The goal is to determine metrics of an UDP protocol performance, specifically:
This could and should be done without taking in account any slow software-caused issues(like 99% cpu usage by side process, inefficiently-written test program), or hardware (like busy channel, extremely long line, so on)
How should I go with estimating these best-possible parameters on a "real system"?
PS. I would offer a prototype, of what I call "a real system".
Consider 2 PCs, PC1 and PC2. They both are equipped with:
And you run a server test program on PC1, and a client - on PC2. After program runs, USB stick is mounted and results are dumped to file, and system powers down then. So, I've described some ideal situation. I can't imagine more "sterile" conditions for such an experiment..
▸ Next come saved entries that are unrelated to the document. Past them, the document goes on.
-- ==== Sys2Proof/Certificates/Slice0/Obligations.lean ====
section
/-! DEFINITION. The statements for the provers. -/

section

open Sys2Proof Sys2Proof.Machine

/-- A step runs the command at the front of the queue (INDEX.md). -/
def Obligations.StepTakesFront : Prop :=
  ∀ (s : State) (c : Instr) (rest : List Instr), s.pending = c :: rest →
    step s = exec c { s with pending := rest } ∧ ∀ nbits w, decodeTableWord nbits w = none ∧ s.withFetchWord nbits w = s

/-- Every command ends in a next state (01_package.md, 02_register_pages.md). -/
def Obligations.NoCommandStops : Prop :=
  ∀ (c : Instr) (s : State), goesOn (exec c s)

/-- A step on an empty queue lets one nanosecond pass on the clocks, one symbol on the lanes and one edge in the fabric (17_processors.md, 18_power.md, 19_security.md, 22_debug.md). -/
def Obligations.IdleStepCountsTime : Prop :=
  ∀ (s t : State), s.pending = [] → t = pulseTick (rtcTick (tbTick s)) → step s = .next (wdTick (secTake (fabTick (laneTick t)))) ∧
    (∀ u : State, (∀ d, d < 8 → cfgGet u d 0x53900 = 0) → fabTick u = u) ∧
    (∀ u : State, (∀ e ∈ u.lane.lanes, e.2.on = false) → laneTick u = u) ∧
    (∀ u : State, u.sec.run.isSome = true ∨ reqFirst u = none → secTake u = u) ∧
    (∀ u : State, (∀ c, c < 4 → wdRuns u c = false) → sentRuns u = false → wdTick u = u) ∧
    (∀ (l : Tab Nat) (k n : Nat), (k, n) ∈ pulsesLeft l ↔ n ≠ 0 ∧ (k, n + 1) ∈ l) ∧
    (flag s TB TB_CTRL_CMP_EN = false →
      (s.hub.tbOn = true → s.pow.torpor = false → getF s TB TB_RATE_RATE = 0 → s.hub.now + 1 < 2 ^ 64 → s.hub.frac < 2 ^ 32 →
        t.hub = { s.hub with now := s.hub.now + 1, evtPulse := pulsesLeft s.hub.evtPulse }) ∧
      (s.hub.tbOn = false ∨ s.pow.torpor = true → t.hub = { s.hub with evtPulse := pulsesLeft s.hub.evtPulse }) ∧
      (flag s CU CU_OSC_STAT_RTC_OK = true → s.pow.rtc + 1 < 2 ^ 48 →
        t.pow.rtc * 1000000000 + t.pow.rtcFrac = s.pow.rtc * 1000000000 + s.pow.rtcFrac + 32768) ∧
      (flag s CU CU_OSC_STAT_RTC_OK = false → t.pow = s.pow) ∧
      t = { s with hub := t.hub, pow := { s.pow with rtc := t.pow.rtc, rtcFrac := t.pow.rtcFrac } })

/-- Reset: the values the register tables give, page by page (02_register_pages.md, 04_start.md, 10_loop_engines.md, 13_seams.md, 14_lanes.md, 16_external_memory.md, 17_processors.md). -/
def Obligations.ResetRegisterValues : Prop :=
  State.reset.start.phase = .s0 ∧ State.reset.pending = [] ∧ State.reset.hub.now = 0 ∧ State.reset.hub.tbOn = false ∧
  (∀ m < 96, mboxOf State.reset m = { } ∧ wGet (getReg State.reset (mbWord m 12 - 4)) 30 2 = (if m < 64 then 2 else 1) ∧
    wGet (getReg State.reset (mbWord m 12 - 4)) 14 2 = (if m < 40 then 0 else if m < 64 then 1 else 3) ∧
    wGet (getReg State.reset (mbWord m 12)) 0 20 = 1000) ∧
  (∀ k, lockOf State.reset k = none) ∧ (∀ d < 15, isolated State.reset d = false) ∧
  (∀ lane < 128, getF State.reset (laneQuad lane) (lf LQ_STAT_STATE lane) = 0) ∧
  (∀ ch < 4, getF State.reset (mcPage ch) MC_STAT_STATE = 0) ∧
  (∀ die e, (engOf State.reset die e).mode = .off) ∧
  ∀ die blk p, die < 15 → pageOf die blk = some p → ∀ f ∈ [PG_FAULT_VALID, PG_FAULT_CODE, PG_FAULT_CNT_COUNT,
    PG_EVT_RAW_RAW, PG_EVT_EN_EN, PG_EVT_PEND_PEND], getF State.reset (pg die blk) f = 0

/-- A page fault counts, saturating, and latches the first code; nothing else changes (R47, R39). -/
def Obligations.FaultRegistersLatch : Prop :=
  (∀ (s : State) (page code : Nat), code < 65536 →
    getF (pageFault s page code) page PG_FAULT_CNT_COUNT = min (getF s page PG_FAULT_CNT_COUNT + 1) 65535 ∧
    getF (pageFault s page code) page PG_FAULT_VALID = 1 ∧
    (getF s page PG_FAULT_VALID = 0 → getF (pageFault s page code) page PG_FAULT_CODE = code) ∧
    (getF s page PG_FAULT_VALID = 1 → getF (pageFault s page code) page PG_FAULT_CODE = getF s page PG_FAULT_CODE) ∧
    (∀ a, a ≠ page + 0x020 → a ≠ page + 0x024 → getReg (pageFault s page code) a = getReg s a) ∧
    pageFault s page code = { s with pg := { s.pg with regs := (pageFault s page code).pg.regs } }) ∧
  ∀ (s : State) (ini die blk off code : Nat) (bar0 : Bool) (w : Word) (p : Page), pageOf die blk = some p → p ≠ .fs →
    reaches s ini die blk off true = true → writeFault (reach s die blk off true) ini bar0 p die blk off w = some code →
    exec (.registerWrite ini bar0 die blk off w) s = .next
      (regAnswer (pageFault (reach s die blk off true) (pg die blk) code) ini (pg die blk + off) true 4 0)

/-- POP registers: VALID at bit 31, and a read of an empty queue (R41). -/
def Obligations.PopReadsEmpty : Prop :=
  (∀ f ∈ [FE_TXTS_VALID, MB_TAKE_VALID, EV_CLAIM_VALID, DS_CQ_VALID, DS_MQ_VALID, DS_PQ_VALID], f.lsb = 31 ∧ f.wid = 1) ∧
  (∀ (s : State) (ini die blk : Nat) (peek : Bool),
    (s.pow.cq = [] → specialRead s ini peek .ds die blk DS_CQ_VALID.off = some (s, 0)) ∧
    (∀ c < 4, tabOr [] s.pow.mq c = [] → specialRead s ini peek .ds die blk (DS_MQ_VALID.nth c).off = some (s, 0)) ∧
    (∀ n < 8, tabOr [] s.pow.pq n = [] → specialRead s ini peek .ds die blk (DS_PQ_VALID.nth n).off = some (s, 0)) ∧
    (tabOr [] (sliceOf s die).txts (blk % 4096 - 256) = [] → specialRead s ini peek .fe die blk FE_TXTS_VALID.off = some (s, 0)) ∧
    (∀ c < 4, claimSource s c = none → specialRead s ini peek .ev die blk (EV_CLAIM_VALID.nth c).off = some (s, 0)) ∧
    ∀ i < 8, ∀ m, mbAt die blk (MB_TAKE_VALID.nth i).off = some m → (mboxOf s m).full = false →
      specialRead s ini peek .mb die blk (MB_TAKE_VALID.nth i).off = some (s, 0) ∧
      specialRead s ini peek .mbh die blk (MB_TAKE_VALID.nth i).off = some (s, 0)) ∧
  ∀ (s u : State) (ini die blk off : Nat) (bar0 peek : Bool) (p : Page), pageOf die blk = some p →
    reaches s ini die blk off false = true → u = reach s die blk off false → (p = .le → off ≠ 0x064) →
    readFault u ini bar0 peek p die blk off = none → specialRead u ini peek p die blk off = some (u, 0) →
    exec (.registerReadClear ini bar0 die blk off peek) s = .next (answer u 0 0)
For the PPS calculations take the total size of the frames and divide it into the Throughput of the medium.
For IPv4:
Ethernet Preamble and start of frame and the interframe gap 7 + 1 + 12 = 20 bytes.(not counted in the 64 byte minimum frame size)
Ethernet II Header and FCS(CRC) 14 + 4 = 18 bytes. IP Header 20 bytes. UDP Header 8 bytes.
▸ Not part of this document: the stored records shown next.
-- ==== Sys2Proof/Laws/State.lean ====
section
/-! SUPPORT. Which part of State each update leaves alone: one lemma a part and an update, true by unfolding, so that no
later proof opens a record update. An update named here touches the one part (or two) that its group's heading names. -/

namespace Sys2Proof.Machine

/-! `setReg` touches pg alone. -/

@[simp] theorem setReg_clk (s : State) (a : Nat) (w : Word) : (setReg s a w).clk = s.clk := rfl
@[simp] theorem setReg_start (s : State) (a : Nat) (w : Word) : (setReg s a w).start = s.start := rfl
@[simp] theorem setReg_load (s : State) (a : Nat) (w : Word) : (setReg s a w).load = s.load := rfl
@[simp] theorem setReg_keep (s : State) (a : Nat) (w : Word) : (setReg s a w).keep = s.keep := rfl
@[simp] theorem setReg_fab (s : State) (a : Nat) (w : Word) : (setReg s a w).fab = s.fab := rfl
@[simp] theorem setReg_mem (s : State) (a : Nat) (w : Word) : (setReg s a w).mem = s.mem := rfl
@[simp] theorem setReg_part (s : State) (a : Nat) (w : Word) : (setReg s a w).part = s.part := rfl
@[simp] theorem setReg_le (s : State) (a : Nat) (w : Word) : (setReg s a w).le = s.le := rfl
@[simp] theorem setReg_noc (s : State) (a : Nat) (w : Word) : (setReg s a w).noc = s.noc := rfl
@[simp] theorem setReg_seam (s : State) (a : Nat) (w : Word) : (setReg s a w).seam = s.seam := rfl
@[simp] theorem setReg_lane (s : State) (a : Nat) (w : Word) : (setReg s a w).lane = s.lane := rfl
@[simp] theorem setReg_flow (s : State) (a : Nat) (w : Word) : (setReg s a w).flow = s.flow := rfl
@[simp] theorem setReg_ddr (s : State) (a : Nat) (w : Word) : (setReg s a w).ddr = s.ddr := rfl
@[simp] theorem setReg_hub (s : State) (a : Nat) (w : Word) : (setReg s a w).hub = s.hub := rfl
@[simp] theorem setReg_pow (s : State) (a : Nat) (w : Word) : (setReg s a w).pow = s.pow := rfl
@[simp] theorem setReg_sec (s : State) (a : Nat) (w : Word) : (setReg s a w).sec = s.sec := rfl
@[simp] theorem setReg_err (s : State) (a : Nat) (w : Word) : (setReg s a w).err = s.err := rfl
@[simp] theorem setReg_shut (s : State) (a : Nat) (w : Word) : (setReg s a w).shut = s.shut := rfl
@[simp] theorem setReg_dbg (s : State) (a : Nat) (w : Word) : (setReg s a w).dbg = s.dbg := rfl
@[simp] theorem setReg_pin (s : State) (a : Nat) (w : Word) : (setReg s a w).pin = s.pin := rfl
@[simp] theorem setReg_resp (s : State) (a : Nat) (w : Word) : (setReg s a w).resp = s.resp := rfl
@[simp] theorem setReg_freeIdx (s : State) (a : Nat) (w : Word) : (setReg s a w).freeIdx = s.freeIdx := rfl
@[simp] theorem setReg_pending (s : State) (a : Nat) (w : Word) : (setReg s a w).pending = s.pending := rfl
Total overhead 46 bytes(padded to min 64 if payload is less than ) + 20 bytes "more on the wire"
Payload(Data)
1 byte payload - becomes 18 based on 64 byte minimum + wire overhead. Totaling 84 bytes on the wire.
64 byte - 48 + 64 = 112 + 20 for the wire overhead = 132 bytes.
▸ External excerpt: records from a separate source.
-- ==== Sys2Proof/Tests/Slice0.lean ====
section
/-! SUPPORT. Tests: words and small steps worked out from the spec, and states that meet the hypotheses of the statements. -/

set_option maxRecDepth 4096

namespace Sys2Proof.Tests

-- one theorem at a time: hundreds of evaluations at once ask for more threads than a check has
set_option Elab.async false

open Machine

/-! ### Small states and operands -/

/-- Reset, at a phase of the start. -/
def atPhase (p : StartPhase) : State := { State.reset with start := { phase := p } }

/-- A stream of one frame, stored as it is. -/
def oneFrame (off group : Nat) : StreamDesc := { offset := off, stored := 260, frames := 1, firstGroup := group }

/-- The header of a full image of one frame a stream. -/
def hdrFull : Header :=
  { magic := 0x435A4C31, formatVer := 1, kind := 1, family := 0x5856, device := 8, dieCount := 12, streamMask := 0x1EFF
    imageLen := 65536, signerHash := 7, groupCount := 13, nodeCount := nodeCount 13, nodeOff := 8192, tableOff := 12288
    tableFrames := 1, tableStored := 260
    streams := ((List.range 16).map fun d => if d < 8 then oneFrame (16384 + 4096 * d) (1 + d)
      else if 9 ≤ d && d < 13 then oneFrame (49152 + 4096 * (d - 9)) d else { }) }

/-- A sequence-table entry of stage 3. -/
def seqEntry (action : Nat) (value : Word) : SeqEntry :=
  { blk := 7, die := 8, action := action, stage := 3, timeout := 0, off := 0x040, value := value, mask := 1 }

/-- Reset, in S3 with one entry to run. -/
def atEntry (action : Nat) (value : Word) : State :=
  { State.reset with start := { phase := .s3, table := [seqEntry action value] } }

/-- A partition over columns 0 to 11 of die 0. -/
def part1 : PartEntry := { no := 1, die := 0, cFirst := 0, cLast := 11, client := 16, flags := 0 }

/-- The same, with local reconfiguration allowed. -/
def part1L : PartEntry := { part1 with flags := 2 }

/-- `s` with partition 1 in the table, in state `st`. -/
def atPart (s : State) (st : Nat) : State :=
  putF { s with part := { parts := [part1] } } (icPage 0) (IC_PSTAT_STATE.nth 1) st

/-- Reset, at a phase of the start, every seam ACTIVE at both ends. -/
def joinedUp (p : StartPhase) : State :=
  (List.range 18).foldl (fun s m => putF (putF s (smPage (seamDies m).1 m) SM_STAT_STATE 7) (smPage (seamDies m).2 m)
    SM_STAT_STATE 7) (atPhase p)

/-- A driver frame, its drivers' shape, and a state whose frame enables driver 0. -/
def contAddr : Nat := 0x50000
def contW : Nat := 4
def contN : Nat := 512
def contEn : Nat := 4

/-- Die `die` with network 0 enabled from CD56, which runs. -/
def netOn (s : State) (die : Nat) (groups : Frame) : State :=
  putF (cfgPut (cfgPut (putFlag s (cdPage 56) CD_STAT_RUNNING true) die 0x53900 0x11) die 0x53901 groups) (cfPage die) CF_GCK_EN_EN 1

/-- Die 0 with NoC port 0 enabled on GCK 0, which runs. -/
def portUp : State := cfgPut (netOn State.reset 0 0) 0 0x53912 0x80

/-- Crossing group 5 of seam 0 enabled at both ends, clocks and seam up. -/
def xgReady : State :=
  netOn (netOn (joinedUp .ready) 0 (BitVec.ofNat 2048 (128 * 2 ^ 40))) 1 (BitVec.ofNat 2048 (128 * 2 ^ (512 + 40)))

/-- Die 0 with a capture armed for trigger `t`. -/
def capArmed (t : Nat) : State :=
  putFlag (putF (netOn State.reset 0 0) (cfPage 0) CF_CAP_CTRL_TRIG t) (cfPage 0) PG_CTRL_ENABLE true

/-- Die 0 with its static region running on network 0, bank memory 0 (and 1) and deep memory 0 configured by frames. -/
def memOn (c0 c1 d0 : Frame) : State :=
  let s := netOn State.reset 0 0
  cfgPut (cfgPut (cfgPut { s with fab := { s.fab with staticOn := [0] } } 0 0x53000 c0) 0 0x53001 c1) 0 0x53800 d0

/-- Bank memories 0 and 1 as a cascade of two 9-bit stages. -/
def cascOn : State := memOn (16 + 3 + 64) (16 + 3 + 192) 0

/-- Bank memory 0 with `q` in its queue. -/
def bankQ (s : State) (q : List (BitVec 72)) : State := setBank s 0 0 { bankMem s 0 0 with q := q }
/-- Deep memory 0 with `q` in its queue. -/
def deepQ (s : State) (q : List (BitVec 72)) : State := setDeep s 0 0 { deepMem s 0 0 with q := q }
If the throughput of the medium is 125000000 bytes per second(1 Gb/s).
1-18 bytes of payload = 1.25e8 / 84 = max theoretical 1,488,095 PPS.
64 bytes payload = 1.25e8 / 132 = max theoretical 946,969 PPS.
These calculations assume a constant stream: The network send buffers are filled constantly. This is not an issue given your modern hardware description. If this were 40/100 Gig Ethernet CPU, bus speeds and memory would all be factors.
Ping RTT time:
To calculate the time it takes to transfer data through a medium divide the data transferred by the speed of the medium.
This is harder since the ping data payload could be any size 64 - MTU(~1500 bytes). ping typically uses the min frame size (64 bytes total frame size + 20 bytes wire overhead * 2 = 168 bytes) Network time(0.001344 ms) + Process response and reply time combined estimated between 0.35 and 0.9 ms. This value depends on too many internal CPU and OS factors, L1-3 caching, branch predictions, ring transitions (0 to 3 and 3 to 0) required, TCP/IP stack implemented, CRC calculations, interrupts processed, network card drivers, DMA, validation of data(skipped by most implementations)...
Max time should be < 1.25 ms based on anecdotal evidence.(My best eval was 0.6ms on older hardware(I would expect a consistent average of 0.7 ms or less on the hardware as described)).
Jitter: The only inherent theoretical reason for network jitter is the asynchronous nature of transport which is resolved by the preamble. Max < (8 bytes)0.000512 ms. If sync is not established in this time the entire frame is lost. This is possibility that needs to be taken into account. Since UDP is best effort delivery.
As evidenced by the description of RTT: The possible variances in the CPU time in executing of identical code, as well as OS scheduling, and drivers makes this impossible to evaluate effectively.
If I had to estimate, I would design for a maximum of 1 ms jitter, with provisions for lost packets. It would be unwise to design a system intolerant of faults. Even for a "Perfect Scenario" as described faults will occur (a nearby lightening strike induces spurious voltages on the wire). UDP has no inherent method for tolerating lost packets.